Is that even a real thing? Yes, indeed it is. So what on earth is overtrading?
To be honest, overtrading can take a few different shapes.
The first sign of overtrading occurs when a trader spends way too much time in front of the screens each day.
Trading can be very exhausting as it uses up a lot of focus and energy. A likely result of this type of excessive trading hours means that traders normally loses focus of the present.
Traders who experience this becomes numb to the market and often misses clear and obvious trades because they are drained.
Another form of overtrading is when traders absorb too much market information too quickly and end up confused and unsure.
This can be very exhausting and almost always leads to bad trading decisions. It is very important to stay in tune with the market, but don’t overdo it.
#6 Relying too much on Indicators and Robots
Oh boy, this is another big one. One of the biggest obstacles traders will face in their trading is learning not to rely on Indicators and trading robots.
The idea of using trading strategies that are full of technical indicators are very tempting for many traders.
The reason why this is so popular is that indicators are mechanical, and traders like the idea of approaching the market in a purely mechanical way.
Most traders find it comforting to know that they have multiple indicators to help them make their trading decisions.
However, the market is not mechanical. The market is driven by actual human beings with actual emotions.
The element that all Technical Indicators lack is the ability to account for the emotions involved in trading.
Another problem facing indicators is that traders place predictive expectations on them.
Thus, traders think using more indicators will result in more success because they will be able to predict where the market will go.
This is so dangerous! No indicator or group of indicators will ever be able to predict market direction. Indicators can only INDICATE!
Placing too much reliance on indicators and robots will only cause frustration in your trading journey.
#7 Reluctance to get help
Another obstacle traders face is their reluctance to get help from experienced traders. There is a growing trend amongst beginner traders that try to educate themselves in trading without the help of professionals.
For some reason, many believe that all the information required to trade the markets successfully is available for free on the internet.
If this was true, why would the top investment banks in the world pay millions of dollars to educate their traders?
It just doesn’t make logical sense. When people want to excel in a particular career they normally start by getting the proper education or training relevant to that career.
It is no different when it comes to trading.
Trading is not easy, and some of the best traders in the world was trained and mentored by other professional traders.
Thinking that a couple of free trading strategies and a couple of free youtube videos will make you a successful trader is naive.
It is true that there are many fraudulent trader trainers in the FX industry. This is also one of the big reasons why so many people prefer to try and teach themselves how to trade.
However, the fake trainers are easy to spot and they should not be used as an excuse not to invest in proper forex education.
#8 Doing system hopping
What is system hopping? Well, basically, system hopping is when traders continuously hop from one trading system to another.

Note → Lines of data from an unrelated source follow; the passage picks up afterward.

/-- The parser raises the validator's errors, and `UnknownApiId` with an api_id that is not decoded (R158, R160). -/
theorem canRaise_of_parseCandidate {l : RespLayout} {c : Bytes} {f : Failure} (h : parseCandidate l c = .error f) :
    CanRaise .parse f := by
  unfold parseCandidate at h
  split at h
  · cases h
    exact canRaise_of_validateCandidate (by simp) ‹_›
  · rename_i b _
    obtain ⟨_, he⟩ | ⟨_, he⟩ | ⟨h97, h88, he⟩ := parseBase_cases l c b <;> cases he.symm.trans h
    exact .unknownApiId (.inl rfl) h88 h97

theorem one_lt_encode_length {i : Instr} {data : Bytes} (h : encode i = wireFrame data) : 1 < (encode i).length := by
  rw [h, wireFrame_length]
  omega

/-- A received frame raises `LengthMismatch` or what its type does (R77; log entry 4). -/
theorem canRaise_of_receivedOutcome {i : Instr} {api : Byte} {body : Bytes} {f : Failure}
    {d : Bytes → BaseRecord → Except Failure Response} (hi : encode i = wireFrame (api :: body))
    (hd : ∀ c b, d c b = .error f → CanRaise i f) (h : receivedOutcome api body d = .error f) : CanRaise i f := by
  obtain hv | ⟨b, _, hb⟩ := receivedOutcome_error h
  · rw [validateCandidate_candidateOf_error hv]
    exact .lengthMismatch (.inr (one_lt_encode_length hi))
  · exact hd _ b hb

/-- A build raises the error that applies. -/
theorem frameUnless_eq_error {e : Option Failure} {data : Bytes} {f : Failure} (h : frameUnless e data = .error f) :
    e = some f := by
  cases e with
  | none => cases h
  | some g => exact congrArg some (Except.error.inj h)

theorem canRaise_of_localError {q : Request} {f : Failure} (h : localError q = some f) : CanRaise .encLocalAt f := by
  unfold localError at h
  split_ifs at h <;> cases h
  · exact .invalidCommandName (by simp)
  · exact .payloadTooLarge (by simp)

theorem canRaise_of_remoteError {q : Request} {f : Failure} (h : remoteError q = some f) : CanRaise .encRemoteAt f := by
  unfold remoteError at h
  split_ifs at h <;> cases h
  · exact .invalidCommandName (by simp)
  · exact .invalidFieldWidth (by simp)
  · exact .invalidFieldWidth (by simp)
  · exact .invalidFieldWidth (by simp)
  · exact .payloadTooLarge (by simp)

/-- What an instruction raises is in its rows of R203's table. -/
theorem canRaise_of_outcomeOf {i : Instr} {p : Params} {q : Request} {f : Failure} (h : outcomeOf i p q = .error f) :
    CanRaise i f := by
  cases i <;> simp only [outcomeOf] at h
  case checksum | bytesToHex | split | decodeStream => cases h
  case lengthField =>
    split at h <;> cases h
    exact .payloadTooLarge (by simp)
  case hexToBytes =>
    split at h <;> cases h
    exact .malformedHex
  case encLocalAt => exact canRaise_of_localError (frameUnless_eq_error (buildLocalAt_eq q ▸ h))
  case encRemoteAt => exact canRaise_of_remoteError (frameUnless_eq_error (buildRemoteAt_eq q ▸ h))
  case encQueuedAt | encTx | encExplicitTx =>
    cases h
    exact .notImplemented (by simp)
  case validate =>
    split at h <;> cases h
    exact canRaise_of_validateCandidate (by simp) ‹_›
  case parse =>
    split at h <;> cases h
    exact canRaise_of_parseCandidate ‹_›
  case frameLocalAtCommand | frameRemoteAtCommand =>
    refine canRaise_of_receivedOutcome rfl (fun c b hd => ?_) h
    cases hd
    exact .unknownApiId (.inr (one_lt_encode_length rfl)) (by decide) (by decide)
  case frameLocalAtResponse | frameRemoteAtResponse =>
    refine canRaise_of_receivedOutcome rfl (fun c b hd => ?_) h
    cases hd

/-- Settles O40: a return leaves no error number, and a raise leaves those of one row of the table. -/
theorem errorsByOperation : Obligations.ErrorsByOperation := by
  unfold Obligations.ErrorsByOperation
  intro i s t h isFrame
  obtain ⟨f, hf, rfl⟩ | ⟨w, _, _, rfl⟩ := exec_next h
  · cases canRaise_of_outcomeOf hf with
    | malformedHex => simp [errorCode]
    | payloadTooLarge hi | invalidCommandName hi | notImplemented hi | frameTooShort hi | lengthMismatch hi
    | checksumMismatch hi => simpa [errorCode] using hi
    | invalidFieldWidth hinfo => simpa [errorCode] using hinfo
    | unknownApiId hi h88 h97 => simpa [errorCode] using ⟨hi, h88, h97⟩
  · simp

end Sys2Proof.Machine

namespace Sys2Proof.Machine

/-! The Reset access (R230), and a frame cut short (R234). -/

open Sys2Proof.Safety

/-- Settles O52: the step puts the request and the results at their reset values. -/
theorem resetAccessRestoresResetValues : Obligations.ResetAccessRestoresResetValues := by
  unfold Obligations.ResetAccessRestoresResetValues
  intro s rest h
  rw [step_access h]
  rfl

theorem byteAt_take {c : Bytes} {i k : Nat} (h : i < k) : byteAt (c.take k) i = byteAt c i := by
  rw [byteAt, byteAt, List.getD_eq_getElem?_getD, List.getD_eq_getElem?_getD, List.getElem?_take_of_lt h]

/-- A cut after the length bytes leaves the declared length (R152). -/
theorem declaredLength_take {c : Bytes} {k : Nat} (h : 2 ≤ k) : declaredLength (c.take k) = declaredLength c := by
  rw [declaredLength, declaredLength, byteAt_take (by omega), byteAt_take (by omega)]

/-- A candidate cut short has too few bytes, or fewer bytes of frame data than it declares (R151, R153). -/
theorem validateCandidate_take_candidateOf {data : Bytes} {k : Nat} (hl : data.length ≤ 0xFFFF)
    (hk : k < (candidateOf data).length) :
    validateCandidate ((candidateOf data).take k) =
      .error ⟨if k < 4 then .frameTooShort else .lengthMismatch, 0x00⟩ := by
  have hlen : ((candidateOf data).take k).length = k := List.length_take_of_le hk.le
  rw [candidateOf_length] at hk
  by_cases hshort : k < 4
  · rw [validateCandidate, hlen, if_pos hshort, if_pos hshort]
  · have hdata : (frameDataOf ((candidateOf data).take k)).length = k - 3 := by
      rw [frameDataOf_length (by omega), hlen]
    have hdeclared : declaredLength ((candidateOf data).take k) = data.length := by
      rw [declaredLength_take (by omega), declaredLength_candidateOf, Nat.mod_eq_of_lt (by omega)]
    rw [validateCandidate, hlen, if_neg hshort, if_neg hshort, hdata, hdeclared, if_pos (by omega)]

/-- Settles O32: VALIDATE raises what the validator answers for the candidate cut short. -/
theorem partialFrameFails : Obligations.PartialFrameFails := by
  unfold Obligations.PartialFrameFails
  intro data k s hl hk s'
  rw [← candidateOf_eq] at hk
  have hv : validateCandidate s'.req.input = _ := candidateOf_eq data ▸ validateCandidate_take_candidateOf hl hk
  rw [exec_validate_of_error hv, apply_ite errorCode]
  rfl

end Sys2Proof.Machine

namespace Sys2Proof.Machine

/-! Runs of the machine: a run that reaches a state is a step and a shorter run that does, and it observes once for each access
that observes (R247). -/

open Sys2Proof.Safety

/-- A run that reaches a state takes its first step and then reaches it by the rest. -/
theorem run_succ_eq_next_iff (M : Host.Core) (k : Nat) (s t : M.State) :
    M.run (k + 1) s = .next t ↔ ∃ u, M.step s = .next u ∧ M.run k u = .next t := by
  rw [Host.Core.run]
  cases M.step s <;> simp

/-- An access leaves the accesses to come as they are. -/
theorem performAccess_keeps_pending {a : Access} {s t : State} (h : performAccess a s = .next t) :
    t.host.pending = s.host.pending := by
  obtain ⟨v, u, _, hu, rfl⟩ | ⟨n, v, _, _, rfl⟩ | ⟨n, _, rfl⟩ | ⟨n, c, _, _, rfl⟩ | ⟨n, _, rfl⟩ | ⟨_, rfl⟩ :=
    performAccess_next h
  case inl => rw [observe_pending, issue_keeps_host hu]
  all_goals simp

/-- An access adds one observation when it is a read or an issue, and else none (R247). -/
theorem performAccess_observed_length {a : Access} {s t : State} (h : performAccess a s = .next t) :
    t.host.observed.length = s.host.observed.length + ([a].filter observes).length := by
  obtain ⟨v, u, rfl, hu, rfl⟩ | ⟨n, v, rfl, hn, rfl⟩ | ⟨n, rfl, rfl⟩ | ⟨n, c, rfl, _, rfl⟩ | ⟨n, rfl, rfl⟩ | ⟨rfl, rfl⟩ :=
    performAccess_next h
  · simp [observes, issueNumber, issue_keeps_host hu]
  · have hsilent : observes (.writeReg n v) = false := decide_eq_false hn
    simp [hsilent]
  all_goals simp [List.filter_singleton, observes]

/-- The run of all accesses to come adds one observation for each that observes (R247). -/
theorem run_observed_length (l : List Access) : ∀ {s t : State}, s.host.pending = l →
    Host.Core.run Sys2Proof.core l.length s = .next t →
      t.host.observed.length = s.host.observed.length + (l.filter observes).length := by
  induction l with
  | nil =>
    intro s t _ h
    cases h
    rfl
  | cons a rest ih =>
    intro s t hp h
    obtain ⟨u, hu, hrest⟩ := (run_succ_eq_next_iff Sys2Proof.core rest.length s t).mp h
    replace hu : performAccess a (setPending rest s) = .next u := step_access hp ▸ hu
    have hone := performAccess_observed_length hu
    have hmore := ih (performAccess_keeps_pending hu) hrest
    rw [setPending_observed] at hone
    rw [hmore, hone, Nat.add_assoc, ← List.length_append, ← List.filter_append]
    rfl

/-- Settles O54: the run begins with nothing observed. -/
theorem runObservationCount : Obligations.RunObservationCount := by
  unfold Obligations.RunObservationCount
  intro p l o h
  unfold observation at h
  split at h
  case h_1 t hrun =>
    cases h
    exact (run_observed_length l rfl hrun).trans (Nat.zero_add _)
  all_goals cases h

end Sys2Proof.Machine

namespace Sys2Proof.Machine

/-! Two host writes to different numbers, in either order (R232). -/

open Sys2Proof.Safety

/-- What a host write that is not refused leaves (R60). -/
def afterWrite : Access → State → State
  | .writeReg n v, s => writeReg n v s
  | .writeBuf n c, s => replaceBuf n c s
  | _, s => s

/-- The capacity has room for what a host write writes (R55). -/
def Admits (p : Params) : Access → Prop
  | .writeBuf n c => isBuffer n = true → c.length ≤ p.bufCap
  | _ => True

/-- The accesses that `writesTo` speaks of. -/
theorem writesTo_cases {n : Byte} {a : Access} (h : writesTo n a = true) :
    (∃ v, a = .writeReg n v ∧ n ≠ 0x03) ∨ ∃ c, a = .writeBuf n c := by
  cases a with
  | writeReg k v =>
    obtain ⟨rfl, hk⟩ := of_decide_eq_true h
    exact .inl ⟨v, rfl, hk⟩
  | writeBuf k c =>
    obtain rfl := of_decide_eq_true h
    exact .inr ⟨c, rfl⟩
  | readReg | readBuf | reset => cases h

@[simp] theorem afterWrite_params (a : Access) (s : State) : (afterWrite a s).params = s.params := by
  cases a <;> simp [afterWrite]

/-- A host write does not look at the accesses to come. -/
theorem afterWrite_setPending (a : Access) (l : List Access) (s : State) :
    afterWrite a (setPending l s) = setPending l (afterWrite a s) := by
  cases a with
  | writeReg n v =>
    simp only [afterWrite, writeReg_eq]
    rfl
  | writeBuf n c =>
    simp only [afterWrite, replaceBuf_eq]
    rfl
  | readReg | readBuf | reset => rfl

/-- A write that issues nothing is refused over capacity or leaves what it writes (R55, R60). -/
theorem performAccess_write_iff {n : Byte} {a : Access} (h : writesTo n a = true) (s t : State) :
    performAccess a s = .next t ↔ Admits s.params a ∧ afterWrite a s = t := by
  obtain ⟨v, rfl, hn⟩ | ⟨c, rfl⟩ := writesTo_cases h
  · have hp : performAccess (.writeReg n v) s = .next (writeReg n v s) := if_neg hn
    simp [hp, Admits, afterWrite]
  · obtain ⟨hb, hc, he⟩ | ⟨hc, he⟩ := writeBuf_cases n c s
    · simp [performAccess, Admits, he, hb, Nat.not_le.mpr hc]
    · have hadmits : Admits s.params (.writeBuf n c) := hc
      simp [performAccess, hadmits, afterWrite, he]

/-- A run whose first access is a write that issues nothing: the write is not refused, and the rest runs from what it leaves. -/
theorem run_write_iff {n : Byte} {a : Access} (h : writesTo n a = true) (k : Nat) (rest : List Access) (s t : State) :
    Host.Core.run Sys2Proof.core (k + 1) (setPending (a :: rest) s) = .next t ↔
      Admits s.params a ∧ Host.Core.run Sys2Proof.core k (setPending rest (afterWrite a s)) = .next t := by
  refine (run_succ_eq_next_iff Sys2Proof.core k (setPending (a :: rest) s) t).trans ⟨?_, ?_⟩
  · rintro ⟨u, hu, hrest⟩
    obtain ⟨hadmits, rfl⟩ := (performAccess_write_iff h _ u).mp hu
    exact ⟨hadmits, afterWrite_setPending a rest s ▸ hrest⟩
  · rintro ⟨hadmits, hrest⟩
    exact ⟨_, (performAccess_write_iff h _ _).mpr ⟨hadmits, afterWrite_setPending a rest s⟩, hrest⟩

/-- Registers with different numbers are different pieces of the request (R21). -/
theorem writeReg_comm {n m : Byte} (h : n ≠ m) (v w : Byte) (s : State) :
    writeReg n v (writeReg m w s) = writeReg m w (writeReg n v s) := by
  have hne : n.toNat ≠ m.toNat := mt BitVec.eq_of_toNat_eq h
  unfold writeReg
  split <;> split <;> try rfl
  all_goals omega

/-- Buffers with different numbers are different pieces of the request (R21). -/
theorem replaceBuf_comm {n m : Byte} (h : n ≠ m) (c d : Bytes) (s : State) :
    replaceBuf n c (replaceBuf m d s) = replaceBuf m d (replaceBuf n c s) := by
  have hne : n.toNat ≠ m.toNat := mt BitVec.eq_of_toNat_eq h
  unfold replaceBuf
  split <;> split <;> try rfl
  all_goals omega

/-- Registers and buffers are different pieces of the request, whatever their numbers (R21). -/
theorem writeReg_replaceBuf_comm (n m v : Byte) (c : Bytes) (s : State) :
    writeReg n v (replaceBuf m c s) = replaceBuf m c (writeReg n v s) := by
  unfold writeReg replaceBuf
  split <;> split <;> rfl

/-- What two writes to different numbers leave does not depend on their order. -/
theorem afterWrite_comm {a b : Access} {n m : Byte} (ha : writesTo n a = true) (hb : writesTo m b = true) (h : n ≠ m)
    (s : State) : afterWrite b (afterWrite a s) = afterWrite a (afterWrite b s) := by
  obtain ⟨v, rfl, _⟩ | ⟨c, rfl⟩ := writesTo_cases ha <;> obtain ⟨w, rfl, _⟩ | ⟨d, rfl⟩ := writesTo_cases hb
  · exact writeReg_comm h.symm w v s
  · exact (writeReg_replaceBuf_comm n m v d s).symm
  · exact writeReg_replaceBuf_comm m n w c s
  · exact replaceBuf_comm h.symm d c s

/-- Settles O49: in either order the same writes are refused, and what they leave is the same. -/
theorem hostWritesCommute : Obligations.HostWritesCommute := by
  unfold Obligations.HostWritesCommute
  intro s t a b n m ha hb h
  rw [run_write_iff ha, run_write_iff hb, run_write_iff hb, run_write_iff ha, afterWrite_params, afterWrite_params,
    afterWrite_comm ha hb h, and_left_comm]

end Sys2Proof.Machine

The reasons for why traders do this is quite simple. Firstly, traders continuously trade systems because they are always looking for the holy grail trading system.
They think there is a secret and magical trading system that will make them better traders.
However, there is no such things as a perfect trading system!
Many traders fall into the trap of always thinking that there is something better than they have right now. Traders that think this way is placing their focus on the wrong things.
Success in trading has a lot more to do with your skills that it has with your trading system. With the right trading skills, a trader can trade profitably with the simplest of trading systems.
Another reason why traders want to hop from system to system is that they don’t understand that losing is part of the game.
Every trading system will have losing trades!
Losing is part of the game. All systems will have losing trades, and might even have consecutive strings of losing trades.
Some traders will drop any trading system the moment they experience a few losing trades. This does not mean that a trader should stick with a system that is obviously flawed and consistently loses.
However, most novice traders will not know the difference between a bad system and bad trading skills. This is why experience is so important, and why learning from professionals is crucial to long term success.
#9 Failure to follow proper Risk Management
Most traders never realise the importance of proper Risk Management. So what is Risk Management for those who are not aware?
Basically, risk management means that traders take to control, limit and manage the risk to their equity. This can take many forms.
Firstly, traders can limit their risk by reducing their trade size. This means not using excessive leverage.
Secondly, traders can limit their risk by only taking the highest quality trades. This is also where patience comes in.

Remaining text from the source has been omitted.